We need to fix GDPR’s biggest failure: broken cookie notices

The user experience of browsing the web is worse than ever. Even if you only spend a tiny amount of time online, it’s impossible to escape cookie consent notices. They’re the intrusive banners and blocks that appear each time you visit a new website that collects data about you through cookies. Each is asking the same question: will you allow this website to collect your information?
The spread of these cookie notices is down to European legislation. A combination of GDPR and how it altered the ePrivacy Directive forced pretty much every site on the web to ensure people in Europe clicked ‘allow’.


The legal changes were meant to make understanding web tracking easier for everyone. But two years after the arrival of GDPR, cookie consent notices are a blight on the web. Researchers have found that they use dark patterns to trick people into clicking ‘yes’, with a lack of enforcement against websites that don’t comply with the rules – and a general lack of awareness of what the cookie notices are meant to achieve – creating a real mess.
“Usually people click to get it away because it’s really big on the screen,” says Estelle Massé, a senior policy analyst and global data protection lead at non-profit internet advocacy group Access Now. “You want to move on. You don’t actually read what is happening, you don’t actually know what you’re consenting to. It’s not really helpful as a tool.”
Cookie notices come in all shapes and sizes – however, they largely work in the same way. They’re in place to ask people to provide their consent for the website they’re visiting to collect information about them. On your phone, laptop or tablet, cookies exist as strings of text that contain information. The cookies are stored by web browsers and communicated with the servers of a website each time it is accessed. Often cookies exist as identifiers – a code that’s unique to you.
The types of information websites collect through cookies depends on what they do – an online clothes shop will gather different information than a news website, for instance. Cookies can collect information that helps websites to function, such as those that detect spam and the servers that are being accessed, or other information that can lead to personalisation and targeted advertising.

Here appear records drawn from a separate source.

/-! ## Operate (40_operate.md) -/

/-- R80. -/
def Obligations.AddRegisterMode : Prop :=
  (∀ w : Word, w.extractLsb' 12 4 = 0x1 → w.getLsbD 5 = false → decode w =
    .addReg (.ofBits (w.extractLsb' 9 3)) (.ofBits (w.extractLsb' 6 3)) (.ofBits (w.extractLsb' 0 3))) ∧
  ∀ dr sr1 sr2 s, ∃ t, exec (.addReg dr sr1 sr2) s = .next t ∧ t.reg dr = s.reg sr1 + s.reg sr2 ∧
    FlagFor (s.reg sr1 + s.reg sr2) t.cond ∧ OnlyResult dr s t

/-- R81. -/
def Obligations.AddImmediateMode : Prop :=
  (∀ w : Word, w.extractLsb' 12 4 = 0x1 → w.getLsbD 5 = true → decode w =
    .addImm (.ofBits (w.extractLsb' 9 3)) (.ofBits (w.extractLsb' 6 3)) (w.extractLsb' 0 5)) ∧
  ∀ dr sr1 imm s, ∃ t, exec (.addImm dr sr1 imm) s = .next t ∧ t.reg dr = s.reg sr1 + imm.signExtend 16 ∧
    FlagFor (s.reg sr1 + imm.signExtend 16) t.cond ∧ OnlyResult dr s t

/-- R82. -/
def Obligations.AndRegisterMode : Prop :=
  (∀ w : Word, w.extractLsb' 12 4 = 0x5 → w.getLsbD 5 = false → decode w =
    .andReg (.ofBits (w.extractLsb' 9 3)) (.ofBits (w.extractLsb' 6 3)) (.ofBits (w.extractLsb' 0 3))) ∧
  ∀ dr sr1 sr2 s, ∃ t, exec (.andReg dr sr1 sr2) s = .next t ∧ t.reg dr = s.reg sr1 &&& s.reg sr2 ∧
    FlagFor (s.reg sr1 &&& s.reg sr2) t.cond ∧ OnlyResult dr s t

/-- R83. -/
def Obligations.AndImmediateMode : Prop :=
  (∀ w : Word, w.extractLsb' 12 4 = 0x5 → w.getLsbD 5 = true → decode w =
    .andImm (.ofBits (w.extractLsb' 9 3)) (.ofBits (w.extractLsb' 6 3)) (w.extractLsb' 0 5)) ∧
  ∀ dr sr1 imm s, ∃ t, exec (.andImm dr sr1 imm) s = .next t ∧ t.reg dr = s.reg sr1 &&& imm.signExtend 16 ∧
    FlagFor (s.reg sr1 &&& imm.signExtend 16) t.cond ∧ OnlyResult dr s t

/-- R84. -/
def Obligations.NotComplements : Prop :=
  (∀ w : Word, w.extractLsb' 12 4 = 0x9 → decode w =
    .not (.ofBits (w.extractLsb' 9 3)) (.ofBits (w.extractLsb' 6 3))) ∧
  ∀ dr sr s, ∃ t, exec (.not dr sr) s = .next t ∧ (∀ j < 16, (t.reg dr).getLsbD j = !(s.reg sr).getLsbD j) ∧
    FlagFor (~~~ s.reg sr) t.cond ∧ OnlyResult dr s t

/-! ## Control (41_control.md) -/

/-- R90. -/
def Obligations.BranchOnCondition : Prop :=
  (∀ w : Word, w.extractLsb' 12 4 = 0x0 →
    decode w = .br (w.getLsbD 11) (w.getLsbD 10) (w.getLsbD 9) (w.extractLsb' 0 9)) ∧
  ∀ n z p off s, ∃ t, exec (.br n z p off) s = .next t ∧
    ((n = true ∧ s.cond = .n) ∨ (z = true ∧ s.cond = .z) ∨ (p = true ∧ s.cond = .p) →
      t.pc = s.pc + off.signExtend 16) ∧
    (¬ ((n = true ∧ s.cond = .n) ∨ (z = true ∧ s.cond = .z) ∨ (p = true ∧ s.cond = .p)) → t.pc = s.pc) ∧
    t.cond = s.cond ∧ SameRegsBut [] s t ∧ SameStatus s t ∧ SameMemory s t ∧ SameConsole s t

/-- R91. -/
def Obligations.JumpThroughRegister : Prop :=
  (∀ w : Word, w.extractLsb' 12 4 = 0xC → decode w = .jmp (.ofBits (w.extractLsb' 6 3))) ∧
  ∀ base s, ∃ t, exec (.jmp base) s = .next t ∧ t.pc = s.reg base ∧
    t.cond = s.cond ∧ SameRegsBut [] s t ∧ SameStatus s t ∧ SameMemory s t ∧ SameConsole s t

/-- R92. -/
def Obligations.JsrLinksAndJumps : Prop :=
  (∀ w : Word, w.extractLsb' 12 4 = 0x4 → w.getLsbD 11 = true → decode w = .jsr (w.extractLsb' 0 11)) ∧
  ∀ off s, ∃ t, exec (.jsr off) s = .next t ∧ t.reg .r7 = s.pc ∧ t.pc = s.pc + off.signExtend 16 ∧
    t.cond = s.cond ∧ SameRegsBut [.r7] s t ∧ SameStatus s t ∧ SameMemory s t ∧ SameConsole s t

/-- R93: R7 is written before the base is read, so `JSRR R7` falls through (the spec's decision D8). -/
def Obligations.JsrrLinksThenReadsBase : Prop :=
  (∀ w : Word, w.extractLsb' 12 4 = 0x4 → w.getLsbD 11 = false → decode w = .jsrr (.ofBits (w.extractLsb' 6 3))) ∧
  ∀ base s, ∃ t, exec (.jsrr base) s = .next t ∧ t.reg .r7 = s.pc ∧
    t.pc = (if base = .r7 then s.pc else s.reg base) ∧
    t.cond = s.cond ∧ SameRegsBut [.r7] s t ∧ SameStatus s t ∧ SameMemory s t ∧ SameConsole s t

/-! ## Loads (42_load.md) -/

/-- R100. -/
def Obligations.LoadPcRelative : Prop :=
  (∀ w : Word, w.extractLsb' 12 4 = 0x2 → decode w = .ld (.ofBits (w.extractLsb' 9 3)) (w.extractLsb' 0 9)) ∧
  ∀ dr (off : BitVec 9) s, ∃ t, exec (.ld dr off) s = .next t ∧
    t.reg dr = (memRead (s.pc + off.signExtend 16) s).1 ∧ FlagFor (t.reg dr) t.cond ∧
    t.pc = s.pc ∧ SameRegsBut [dr] s t ∧ SameStatus s t ∧
    SameMemory (memRead (s.pc + off.signExtend 16) s).2 t ∧ SameConsole (memRead (s.pc + off.signExtend 16) s).2 t ∧
    (s.pc + off.signExtend 16 ≠ Config.kbsrAddr →
      t.reg dr = s.cell (s.pc + off.signExtend 16) ∧ SameMemory s t ∧ SameConsole s t)

/-- R101: the pointer is read first, the data second, in the state the first read leaves. -/
def Obligations.LoadIndirect : Prop :=
  (∀ w : Word, w.extractLsb' 12 4 = 0xA → decode w = .ldi (.ofBits (w.extractLsb' 9 3)) (w.extractLsb' 0 9)) ∧
  ∀ dr (off : BitVec 9) s, ∃ t p v, exec (.ldi dr off) s = .next t ∧
    p = memRead (s.pc + off.signExtend 16) s ∧ v = memRead p.1 p.2 ∧
    t.reg dr = v.1 ∧ FlagFor v.1 t.cond ∧ t.pc = s.pc ∧ SameRegsBut [dr] s t ∧ SameStatus s t ∧
    SameMemory v.2 t ∧ SameConsole v.2 t ∧
    (s.pc + off.signExtend 16 ≠ Config.kbsrAddr → s.cell (s.pc + off.signExtend 16) ≠ Config.kbsrAddr →
      t.reg dr = s.cell (s.cell (s.pc + off.signExtend 16)) ∧ SameMemory s t ∧ SameConsole s t)

/-- R101, an inference the spec marks as its own: one LDI cannot poll twice, so it takes at most one byte. -/
def Obligations.LdiPollsAtMostOnce : Prop :=
  ∀ dr (off : BitVec 9) s, ∃ t, exec (.ldi dr off) s = .next t ∧ t.con.polls ≤ s.con.polls + 1 ∧
    ∃ taken, s.con.input = taken ++ t.con.input ∧ taken.length ≤ 1

/-- R102. -/
def Obligations.LoadBasePlusOffset : Prop :=
  (∀ w : Word, w.extractLsb' 12 4 = 0x6 → decode w =
    .ldr (.ofBits (w.extractLsb' 9 3)) (.ofBits (w.extractLsb' 6 3)) (w.extractLsb' 0 6)) ∧
  ∀ dr base (off : BitVec 6) s, ∃ t, exec (.ldr dr base off) s = .next t ∧
    t.reg dr = (memRead (s.reg base + off.signExtend 16) s).1 ∧ FlagFor (t.reg dr) t.cond ∧
    t.pc = s.pc ∧ SameRegsBut [dr] s t ∧ SameStatus s t ∧
    SameMemory (memRead (s.reg base + off.signExtend 16) s).2 t ∧
    SameConsole (memRead (s.reg base + off.signExtend 16) s).2 t ∧
    (s.reg base + off.signExtend 16 ≠ Config.kbsrAddr →
      t.reg dr = s.cell (s.reg base + off.signExtend 16) ∧ SameMemory s t ∧ SameConsole s t)

/-- R103: no memory is read, so nothing polls, and the flag is set. -/
def Obligations.LoadEffectiveAddress : Prop :=
  (∀ w : Word, w.extractLsb' 12 4 = 0xE → decode w = .lea (.ofBits (w.extractLsb' 9 3)) (w.extractLsb' 0 9)) ∧
  ∀ dr (off : BitVec 9) s, ∃ t, exec (.lea dr off) s = .next t ∧ t.reg dr = s.pc + off.signExtend 16 ∧
    FlagFor (s.pc + off.signExtend 16) t.cond ∧ OnlyResult dr s t

/-! ## Stores (43_store.md) -/

/-- R110. -/
def Obligations.StorePcRelative : Prop :=
  (∀ w : Word, w.extractLsb' 12 4 = 0x3 → decode w = .st (.ofBits (w.extractLsb' 9 3)) (w.extractLsb' 0 9)) ∧
  ∀ sr (off : BitVec 9) s, ∃ t, exec (.st sr off) s = .next t ∧
    t.cell (s.pc + off.signExtend 16) = s.reg sr ∧ SameMemoryBut [s.pc + off.signExtend 16] s t ∧
    t.pc = s.pc ∧ t.cond = s.cond ∧ SameRegsBut [] s t ∧ SameStatus s t ∧ SameConsole s t

/-- R111: the pointer is read first (and polls if it stands in KBSR), then the store is made. -/
def Obligations.StoreIndirect : Prop :=
  (∀ w : Word, w.extractLsb' 12 4 = 0xB → decode w = .sti (.ofBits (w.extractLsb' 9 3)) (w.extractLsb' 0 9)) ∧
  ∀ sr (off : BitVec 9) s, ∃ t p, exec (.sti sr off) s = .next t ∧ p = memRead (s.pc + off.signExtend 16) s ∧
    t.cell p.1 = s.reg sr ∧ SameMemoryBut [p.1] p.2 t ∧ SameConsole p.2 t ∧
    t.pc = s.pc ∧ t.cond = s.cond ∧ SameRegsBut [] s t ∧ SameStatus s t ∧
    (s.pc + off.signExtend 16 ≠ Config.kbsrAddr →
      t.cell (s.cell (s.pc + off.signExtend 16)) = s.reg sr ∧
      SameMemoryBut [s.cell (s.pc + off.signExtend 16)] s t ∧ SameConsole s t)

/-- R112. -/
def Obligations.StoreBasePlusOffset : Prop :=
  (∀ w : Word, w.extractLsb' 12 4 = 0x7 → decode w =
    .str (.ofBits (w.extractLsb' 9 3)) (.ofBits (w.extractLsb' 6 3)) (w.extractLsb' 0 6)) ∧
  ∀ sr base (off : BitVec 6) s, ∃ t, exec (.str sr base off) s = .next t ∧
    t.cell (s.reg base + off.signExtend 16) = s.reg sr ∧ SameMemoryBut [s.reg base + off.signExtend 16] s t ∧
    t.pc = s.pc ∧ t.cond = s.cond ∧ SameRegsBut [] s t ∧ SameStatus s t ∧ SameConsole s t

/-! ## TRAP (44_trap.md) -/

/-- R121 (the byte zero-extended by the spec's decision D9): with a byte delivered GETC completes; with none it waits, R7
written and nothing else (that the wait is a state of its own is the model's choice, log entry 5). -/
def Obligations.GetcReadsAByte : Prop :=
  (∀ w : Word, w.extractLsb' 12 4 = 0xF → w.extractLsb' 0 8 = 0x20 → decode w = .getc) ∧
  (∀ s b rest, s.con.input = b :: rest → ∃ t, exec .getc s = .next t ∧ (t.reg .r0).toNat = b.toNat ∧
    FlagFor (t.reg .r0) t.cond ∧ t.reg .r7 = s.pc ∧ SameRegsBut [.r0, .r7] s t ∧ t.pc = s.pc ∧ t.run = s.run ∧
    t.fault = s.fault ∧ t.pending = none ∧ SameMemory s t ∧ t.con = { s.con with input := rest }) ∧
  (∀ s, s.con.input = [] → ∃ t, exec .getc s = .next t ∧ t.pending = some (.reading .getc) ∧ t.reg .r7 = s.pc ∧
    SameRegsBut [.r7] s t ∧ t.cond = s.cond ∧ t.pc = s.pc ∧ t.run = s.run ∧ t.fault = s.fault ∧ SameMemory s t ∧
    SameConsole s t)

/-- R122. -/
def Obligations.OutWritesLowByte : Prop :=
  (∀ w : Word, w.extractLsb' 12 4 = 0xF → w.extractLsb' 0 8 = 0x21 → decode w = .out) ∧
  ∀ s, ∃ t, exec .out s = .next t ∧
    t.con = { s.con with output := s.con.output ++ [.byte ((s.reg .r0).extractLsb' 0 8), .flush] } ∧
    t.reg .r7 = s.pc ∧ SameRegsBut [.r7] s t ∧ t.cond = s.cond ∧ t.pc = s.pc ∧ SameStatus s t ∧ SameMemory s t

A website can detect the online identifiers given to you by Google or Facebook’s advertising infrastructure, helping to determine your interests based on your browsing history and present adverts that you may be more likely to click on.


The introduction of GDPR caused a huge spike in cookie consent notices across the web. The legislation changed the definition of consent within the ePrivacy Directive, which was created almost two decades ago to manage digital privacy, and ultimately made websites move to a cookie setup where a user has to click to say they allow cookies to be collected on their device. (Pre-ticked consent boxes do not count as a way to obtain consent for cookies, European courts have ruled).
According to research published in October 2019, following the adoption of GDPR more than 60 per cent of popular websites in Europe show cookie consent notices. Two of the authors behind the research, Christine Utz and Martin Degeling from Ruhr-University Bochum, Germany, say the percentage has likely increased since they completed their research and the detail that websites provide in cookie consent notices has improved.
Their research paper looked at the different positions of cookie notices on websites (people are most likely to interact with a notice in the lower left of the screen), the choices offered and the wording of notices. “Given a binary choice, more users are willing to accept tracking compared to mechanisms that require them to allow cookie use for each category or company individually,” the paper says. “We also show that the widespread practice of nudging has a large effect on the choices users make.”
Cookie consent notices can show a bewildering array of options. On some websites the accept all cookies option is highlighted in a larger font or more eye-catching colour. They’re often configured to get people to accept everything without pausing to consider their choices. “Most people just click whatever button is bigger or brighter,” Degeling says. “Most of the websites still try to use dark patterns to get people to accept all cookies,” Utz adds.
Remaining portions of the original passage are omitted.